To generate this level of jobs, India needed big public and private investment in the economy for quick economic recovery from the pandemic. In the last two years of the pandemic, barring a few big corporates, almost the entire private sector, especially MSME sector, has been struggling for survival. They badly needed more government support and access to finance.
However, Modi government’s performance in this regard is very dismal. Even the collateral-free credit line guarantee of Rs 3 lakh crore announced during the first wave in May 2020 was not fully delivered to MSMEs, as it has been revealed in the Budget. It had been enhanced to 4.5 lakh crore in 2021, which has now been extended to 2023 in the Budget.
It should be noted that MSMEs sector is the largest employer in the country, generating over 90 per cent of total employment.
When the level of private investment is low, increasing public expenditure was the only hope. It is in this context that the Modi govt claimed that Budget 2022-23 reflected “firm commitment of the government to boost economic growth by investing in infrastructure development”.
But capital expenditure has been increased by only Rs 1,96,010 crore over the Budget estimate for 2021-22. It will have some positive impact on creation of jobs, but is only a drop in the ocean.
States also cannot improve the labour market, because they are dependent on transfer of funds from the Centre, which is pegged at only Rs 16,11,781 crore, an increase of just Rs 2,91,728 crore over actual in 2020-21, i.e. the first year of the pandemic.
Even that much expenditure would depend on the total receipt which has been estimated at Rs 39,44,909 crore. It is also highly uncertain because it has been estimated at assumed growth rate of 11.1 per cent. It has been done only to make the government’s balance sheet look better.
Even the Economic Survey 2021-22 projected a growth rate in the range of 8-8.5 per cent while the Finance Minister pegged it at 9.27 per cent.
Since the growth rate is uncertain due to the pandemic, monsoon, petroleum prices and several other domestic and external uncertainties, India’s growth rate would be about one per cent less than the actual growth rate of the current fiscal that the Economic Survey’s estimate of 9.2 per cent.
With growth rate set to suffer, market conditions would also suffer, which in turn would worsen the labour market.
Both rural and urban employment has been suffering during the last two years of the pandemic.

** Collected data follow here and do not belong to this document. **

-- ==== Sys2Proof/Machine/State.lean ====
section
/-! DEFINITION. The machine's state: everything spec/10_state.md names, the launch's map and the parameters as plain
data, the reasons a step can stop, and the state after reset. -/

namespace Sys2Proof.Machine

/-- Memory: the bytes that have a value, as (address, byte) pairs (R50). An address that is not listed has no value
(R37, R332); the canonical form is `Memory.wf`. -/
abbrev Memory := List Host.Cell

/-- The canonical form: addresses strictly rising, all of them 32-bit byte addresses (R50). An unlisted address reads
as "no value", which no entry can be equal to. -/
abbrev Memory.wf (m : Memory) : Prop :=
  m.Pairwise (fun p q => p.1 < q.1) ∧ ∀ c ∈ m, c.1 < 2 ^ 32

/-- A range of byte addresses that a launch maps (R60). -/
structure Region where
  base : Nat
  size : Nat
  deriving DecidableEq, Repr

/-- What a launch fixes about memory and about the end of the run: the text region, the data regions (R60, R331) and
`END_PC` (R335). -/
structure MemMap where
  text : Region
  data : List Region
  endPc : Word
  deriving DecidableEq, Repr

/-- Which registers the launch or the program has written: the others have no value in the sense of R25, R37 and R332,
though each holds one (log 2). The model's own record; only `UNINIT_READ = fault` looks at it (log 5). -/
structure Written where
  gprs : Vector Bool 32
  fprs : Vector Bool 32
  hi : Bool
  lo : Bool
  fpcond : Bool
  deriving DecidableEq, Repr

/-- Nothing has been written. -/
def Written.nothing : Written where
  gprs := Vector.replicate 32 false
  fprs := Vector.replicate 32 false
  hi := false
  lo := false
  fpcond := false

/-- A piece of state that R332 names. -/
inductive Piece where
  /-- `x[r]` -/
  | gpr (r : Reg)
  | hi
  | lo
  /-- `f[n]` -/
  | fpr (n : FReg)
  | fpcond
  /-- The bytes of an access to memory, by its address. -/
  | memory (addr : Word)
  deriving DecidableEq, Repr

/-- The machine's state (spec/10_state.md). -/
structure State where
  /-- `x[0]` to `x[31]` (R20); `x[0]` is read and written through `State.reg` and `State.setReg` only (R22). -/
  gprs : Vector Word 32
  /-- The address of the instruction to execute (R26, R27). -/
  pc : Word
  /-- The address of the instruction after the next; used under `BRANCH_DELAY = one_slot` only (R28, R151). -/
  npc : Word
  /-- The instruction at `pc` stands in a delay slot; used under `one_slot` only (R151, R304 (c); log 8). -/
  inDelaySlot : Bool
  /-- `hi` (R29). -/
  hi : Word
  /-- `lo` (R29). -/
  lo : Word
  /-- `f[0]` to `f[31]` (R30). -/
  fprs : Vector Word 32
  /-- `fpcond`, the one condition flag (R32). -/
  fpcond : Bool
  /-- `cr[0]` to `cr[31]` (R33). -/
  crs : Vector Word 32
  /-- `llbit`, hidden (R34). -/
  llbit : Bool
  /-- `lladdr`, hidden (R34). -/
  lladdr : Word
  /-- Memory (R35, R50). -/
  mem : Memory
  /-- The launch's map and `END_PC` (R60, R331, R335); no step changes it (log 16). -/
  map : MemMap
  /-- The parameters of R6 that are data; no step changes them (log 16). -/
  params : Params
  /-- The model's own counter of the draws taken so far (R9 `any32`, `anybit`; log 11). -/
  draws : Nat
  /-- The model's own record of the registers written so far (R332; log 5). -/
  written : Written
  deriving DecidableEq, Repr

/-- The state after reset: the launch of no program with no data region (R37, R330, R331; log 1). Where R37 gives no
value the value stands in log 2, and in log 3 for the control registers. -/
def State.reset : State where
  gprs := Vector.replicate 32 0#32
  pc := Config.textBase
  npc := Config.textBase + 4#32
  inDelaySlot := false
  hi := 0#32
  lo := 0#32
  fprs := Vector.replicate 32 0#32
  fpcond := false
  crs := Vector.ofFn Config.crValue
  llbit := false
  lladdr := 0#32
  mem := []
  map := { text := { base := Config.textBase.toNat, size := 0 }, data := [], endPc := Config.textBase }
  params := Config.defaults
  draws := 0
  written := Written.nothing

/-- The kind of access an address error names (R305). -/
inductive AccessKind where
  | load
  | store
  | fetch
  deriving DecidableEq, Repr

/-- The machine's terminal state `Fault(E, info, pc)` (R303): the exception and its information, the `pc` of R302, and
the state in which the run ended, which is the state before the step with `llbit` cleared (R303, R318). An exception
ends the run: the spec describes no handler and no return (R308, R309; log 6). -/
inductive Fault where
  /-- `Overflow()`: raised by add, addi and sub (R301). Safe: the spec's own outcome. -/
  | overflow (pc : Word) (final : State)
  /-- `AddressError(kind, addr)`: raised by loads, stores and the fetch (R305). Safe: the spec's own outcome. -/
  | addressError (kind : AccessKind) (addr : Word) (pc : Word) (final : State)
  /-- `ReservedInstruction(word)`: raised by the decode, by an odd register of a double, and by a branch or jump in a
  delay slot (R304). Safe: the spec's own outcome. -/
  | reservedInstruction (word : Word) (pc : Word) (final : State)
  /-- `UninitialisedRead`: raised under `UNINIT_READ = fault` by a step that reads a register that nothing has written,
  and by a load or fetch of a byte that has no value (R332). No exception of the hardware, so `llbit` is as it was. Safe:
  the spec's own outcome under that setting (log 5). -/
  | uninitialisedRead (piece : Piece) (pc : Word) (final : State)
  deriving DecidableEq, Repr

/-- Why the model gives a step no meaning. -/
inductive Refusal where
  /-- Raised by `exec` for an instruction that has no meaning yet; safe. No arm raises it now. -/
  | notModelled (mnemonic : String)
  deriving DecidableEq, Repr

/-- What a step answers. -/
abbrev Result := Host.Outcome State Fault Refusal

end Sys2Proof.Machine
end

Even after two years, we have net reverse migration from the urban to rural areas. It has put extra burden on rural areas and low paid agricultural employments are actually concealing unemployment.

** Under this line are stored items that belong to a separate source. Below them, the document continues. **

-- ==== Sys2Proof/Machine/Branch.lean ====
section
/-! DEFINITION. Branch and jump instructions (spec/42_branch_jump.md) and the branches on the floating-point condition
(R237, R238), under both settings of BRANCH_DELAY (R151). No branch or jump checks its target (R155). -/

namespace Sys2Proof.Machine

/-- beq (R152). -/
def execBeq (rs rt : Reg) (imm : Imm) (s : State) : Result :=
  outsideDelaySlot (.beq rs rt imm) s (.next (s.transfer (s.reg rs == s.reg rt) (branchTarget s.pc imm)))

/-- bne (R153). -/
def execBne (rs rt : Reg) (imm : Imm) (s : State) : Result :=
  outsideDelaySlot (.bne rs rt imm) s (.next (s.transfer (s.reg rs != s.reg rt) (branchTarget s.pc imm)))

/-- j (R154). -/
def execJ (address : BitVec 26) (s : State) : Result :=
  outsideDelaySlot (.j address) s (.next (s.transfer true (jumpTarget s.pc address)))

/-- jal (R156): the link goes to `x[31]`. -/
def execJal (address : BitVec 26) (s : State) : Result :=
  outsideDelaySlot (.jal address) s
    (.next ((s.setReg 31#5 (s.pc + s.linkOffset)).transfer true (jumpTarget s.pc address)))

/-- jr (R157): all 32 bits of the register. -/
def execJr (rs : Reg) (s : State) : Result :=
  outsideDelaySlot (.jr rs) s (.next (s.transfer true (s.reg rs)))

/-- bc1t (R237). -/
def execBc1t (imm : Imm) (s : State) : Result :=
  outsideDelaySlot (.bc1t imm) s (.next (s.transfer s.fpcond (branchTarget s.pc imm)))

/-- bc1f (R238). -/
def execBc1f (imm : Imm) (s : State) : Result :=
  outsideDelaySlot (.bc1f imm) s (.next (s.transfer (!s.fpcond) (branchTarget s.pc imm)))

end Sys2Proof.Machine
end

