-- ==== Sys2Proof/Machine/Logical.lean ====
section
/-! DEFINITION. Logic and shift instructions (spec/41_logical_shift.md), and lui (R179), which accesses no memory. -/

namespace Sys2Proof.Machine

/-- and (R130). -/
def execAnd (rd rs rt : Reg) (s : State) : Result :=
  .next (s.setReg rd (s.reg rs &&& s.reg rt)).advance

/-- andi (R131): the immediate is zero-extended. -/
def execAndi (rt rs : Reg) (imm : Imm) (s : State) : Result :=
  .next (s.setReg rt (s.reg rs &&& zeroExtImm imm)).advance

/-- or (R132). -/
def execOr (rd rs rt : Reg) (s : State) : Result :=
  .next (s.setReg rd (s.reg rs ||| s.reg rt)).advance

/-- ori (R133): the immediate is zero-extended. -/
def execOri (rt rs : Reg) (imm : Imm) (s : State) : Result :=
  .next (s.setReg rt (s.reg rs ||| zeroExtImm imm)).advance

/-- nor (R134). -/
def execNor (rd rs rt : Reg) (s : State) : Result :=
  .next (s.setReg rd (~~~(s.reg rs ||| s.reg rt))).advance

/-- xor (R135). -/
def execXor (rd rs rt : Reg) (s : State) : Result :=
  .next (s.setReg rd (s.reg rs ^^^ s.reg rt)).advance

/-- sll (R136): the source is rt. -/
def execSll (rd rt : Reg) (shamt : BitVec 5) (s : State) : Result :=
  .next (s.setReg rd (s.reg rt <<< shamt.toNat)).advance

/-- srl (R137): zeros come in at the top. -/
def execSrl (rd rt : Reg) (shamt : BitVec 5) (s : State) : Result :=
  .next (s.setReg rd (s.reg rt >>> shamt.toNat)).advance

/-- sra (R138): copies of bit 31 come in at the top. -/
def execSra (rd rt : Reg) (shamt : BitVec 5) (s : State) : Result :=
  .next (s.setReg rd ((s.reg rt).sshiftRight shamt.toNat)).advance

/-- lui (R179). -/
def execLui (rt : Reg) (imm : Imm) (s : State) : Result :=
  .next (s.setReg rt (upperImm imm)).advance

end Sys2Proof.Machine
end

India thus needed to create large number of employment opportunities in the rural areas. However, the Budget does not have any comprehensive plan for that. It has only a few provisions which too are cosmetic in nature and were announced as a face saving device.
The Budget has even reduced the rural jobs fund by about 25 per cent. Mahatma Gandhi National Rural Employment Guarantee Act (MGNREGA) has been allotted Rs 73,000 crore for the financial year 2022-23. This is lower than the revised estimate for the current financial year (2021-22), which is Rs 98,000 crore.
It shows how unkind the Modi government has become at a time when even the Economic Survey 2021-21 said that demand for work under this scheme is still higher than pre-pandemic level.
As for the jobs in urban areas, continuing market disruption has worsened the unemployment scenario, which has become even worse than the rural areas since there is no urban employment guarantee scheme.
Budget 2022-23 was expected to have one, but it betrayed the urban labour. There is no employment guarantee scheme for the urban labour.
The government, which is planning to implement the four controversial labour codes in the year 2022-23, has little provisions for social security for the workforce. The major allocation of Rs 8,485 crore goes to the pension scheme for the organized workers, which is part of a cluster of Centrally-sponsored social security schemes of workers having total allocation of only Rs 16,084 crore.
It means that the majority of workers in the unorganised and informal sector will have no social security cover while the jobless millions are to remain without jobs.